How do I explain to him without hurting his feelings.

2007-07-25 08:04:59 · 36 answers · asked by Anonymous in Family & Relationships Weddings

36 answers

Just tell him that you would be uncomfortable with having your fiance's ex-gf at your wedding and leave it at that.

2007-07-25 08:08:12 · answer #1 · answered by i_b_winkn_at_u 6 · 3 1

First, did you put JUST his name on the invitation or did you put "and guest"? If you put "and guest", you've really opened up the invitation to him to bring whomever he wants honestly. If you only put his name, he technically should not even be bringing a guest since you didn't provide him the option to do so. Wait until you get the RSVP card back and see what he puts on there. If you only invited him w/o a guest and he writes "2" and the ex's name, politely call him and tell him due to money constraints, unfortunately you don't have the means to accommodate extra guests beyond your close family and friends. Don't even bring up the ex as being the real issue. If you allowed him to bring a guest and he responds with 2 and the ex's name, I would discuss it with your fiance on how to approach this with the friend. I would think the friend would understand but then he may go back and tell the ex the deal and you'll look insecure for not wanting her there. I don't blame you though - I wouldn't want an ex of my future husband attending our wedding either...no matter how secure I am in my relationship with him. It would just be awkward. Hopefully your friend will understand that.

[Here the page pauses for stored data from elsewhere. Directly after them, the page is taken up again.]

/-- A write that reaches its word is the word's write and the port's answer, in one cycle of the collector. -/
theorem busWrite_reaches (s : State) (b : Bus) (addr : Nat) (v : Word) (h : reaches s b addr = true) (h4 : addr % 4 = 0) :
    busWrite s b addr true v = inOneCycle (fun s => answered b (wordWrite (portWakes b (addr / 4) s) (addr / 4) v)) s := by
  have hm : ∀ f : Flt → Flt, reaches (modFlt s f) b addr = true := fun f => h
  unfold busWrite inOneCycle oneCycle
  split
  · dsimp only
    rw [writeThrough_reaches s b addr v h h4]
  · dsimp only
    rw [writeThrough_reaches _ b addr v (hm _) h4]

/-- The answer of a port changes only what has left the block. -/
@[simp] theorem answered_fields (b : Bus) (s : State) :
    (answered b s).pending = s.pending ∧ (answered b s).free = s.free ∧ (answered b s).regs = s.regs ∧ (answered b s).tableBad = s.tableBad
      ∧ (answered b s).mem = s.mem ∧ (answered b s).flt = s.flt ∧ (answered b s).saf = s.saf
      ∧ (answered b s).rst = s.rst ∧ (answered b s).pwr = s.pwr ∧ (answered b s).rng = s.rng
      ∧ (answered b s).hif = s.hif ∧ (answered b s).crc = s.crc ∧ (answered b s).glb = s.glb
      ∧ (answered b s).lmm = s.lmm ∧ (answered b s).ly = s.ly ∧ (answered b s).shd = s.shd
      ∧ (answered b s).shdRefused = s.shdRefused ∧ (answered b s).shdNode = s.shdNode
      ∧ (answered b s).bldEntry = s.bldEntry ∧ (answered b s).bld = s.bld ∧ (answered b s).pxc = s.pxc
      ∧ (answered b s).tg = s.tg ∧ (answered b s).lanes = s.lanes ∧ (answered b s).laneBlocks = s.laneBlocks ∧ (answered b s).txRd = s.txRd
      ∧ (answered b s).tbl = s.tbl ∧ (answered b s).net = s.net ∧ (answered b s).tim = s.tim
      ∧ (answered b s).cle = s.cle ∧ (answered b s).lce = s.lce ∧ (answered b s).hkp = s.hkp
      ∧ (answered b s).kps = s.kps ∧ (answered b s).cbl = s.cbl := by
  cases b <;> repeat' first | exact rfl | apply And.intro

@[simp] theorem wordLocked_portWakes (b : Bus) (k : Nat) (s : State) (i : Nat) :
    wordLocked (portWakes b k s) i = wordLocked s i := by
  have h : (portWakes b k s).saf = s.saf := by
    unfold portWakes idleExits
    dsimp only
    repeat' split
    all_goals rfl
  unfold wordLocked
  rw [h]

/-- Fresh parity changes the global block alone. -/
@[simp] theorem freshParity_fields (s : State) (idx : Nat) :
    (freshParity s idx).pending = s.pending ∧ (freshParity s idx).out = s.out ∧ (freshParity s idx).free = s.free
      ∧ (freshParity s idx).regs = s.regs ∧ (freshParity s idx).tableBad = s.tableBad ∧ (freshParity s idx).mem = s.mem ∧ (freshParity s idx).flt = s.flt
      ∧ (freshParity s idx).saf = s.saf ∧ (freshParity s idx).rst = s.rst ∧ (freshParity s idx).pwr = s.pwr
      ∧ (freshParity s idx).rng = s.rng ∧ (freshParity s idx).hif = s.hif ∧ (freshParity s idx).crc = s.crc
      ∧ (freshParity s idx).lmm = s.lmm ∧ (freshParity s idx).ly = s.ly ∧ (freshParity s idx).shd = s.shd
      ∧ (freshParity s idx).shdRefused = s.shdRefused ∧ (freshParity s idx).shdNode = s.shdNode
      ∧ (freshParity s idx).bldEntry = s.bldEntry ∧ (freshParity s idx).bld = s.bld ∧ (freshParity s idx).pxc = s.pxc
      ∧ (freshParity s idx).tg = s.tg ∧ (freshParity s idx).lanes = s.lanes
      ∧ (freshParity s idx).laneBlocks = s.laneBlocks ∧ (freshParity s idx).txRd = s.txRd ∧ (freshParity s idx).tbl = s.tbl
      ∧ (freshParity s idx).net = s.net ∧ (freshParity s idx).tim = s.tim ∧ (freshParity s idx).cle = s.cle
      ∧ (freshParity s idx).lce = s.lce ∧ (freshParity s idx).hkp = s.hkp ∧ (freshParity s idx).kps = s.kps
      ∧ (freshParity s idx).cbl = s.cbl :=
  by repeat' first | exact rfl | apply And.intro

2007-07-25 08:41:44 · answer #2 · answered by Anonymous · 0 1

Ooooh, tricky. First, does he know this girl used to date your fiance? How long ago did they date & how serious was it? Why exactly do you not want her there, considering she is obviously no threat to you (she's involved w/ someone else, and you're marrying the guy!)?

If she has been a real issue in the past, I would tell the friend that due to budget limits & constraints, you have to keep guests at a minimum and therefore he'll need to attend solo. If she hasn't been a problem & it's just your own jealousy and insecurity, you should be the bigger person & extend the invitation. Besides, you'll be so busy you won't even notice her!

Good luck!

2007-07-25 08:12:19 · answer #3 · answered by SavageLettuce 4 · 2 0

Why exactly do you not want her there? Be the bigger person...afterall, you're the one marrying the guy, not her. I don't play that way. The second time I met my boyfriend's ex (they were together 6 years), we (just her and I) went out and had a great time...out till 4 a.m. Now see, my ex would play more the game that you do...his current wife is not even allowed to know what I look like (I've seen her...definitely nothing to write home about, makes me look like a beauty queen). Suck it up. If you continue to insist that she not be there...people are going to think you are intimidated by her or something or fear losing your fiance to her or whatever. This woman is now dating a person you care about enough to invite. If you can't be the bigger person and tolerate her coming, pull your friend aside and (if he doesn't already know) explain that he is dating your fiance's ex girlfriend and both you and your fiance (this would have to be about both of you, not just you) would be very uncomfortable with her being there and would rather she not attend.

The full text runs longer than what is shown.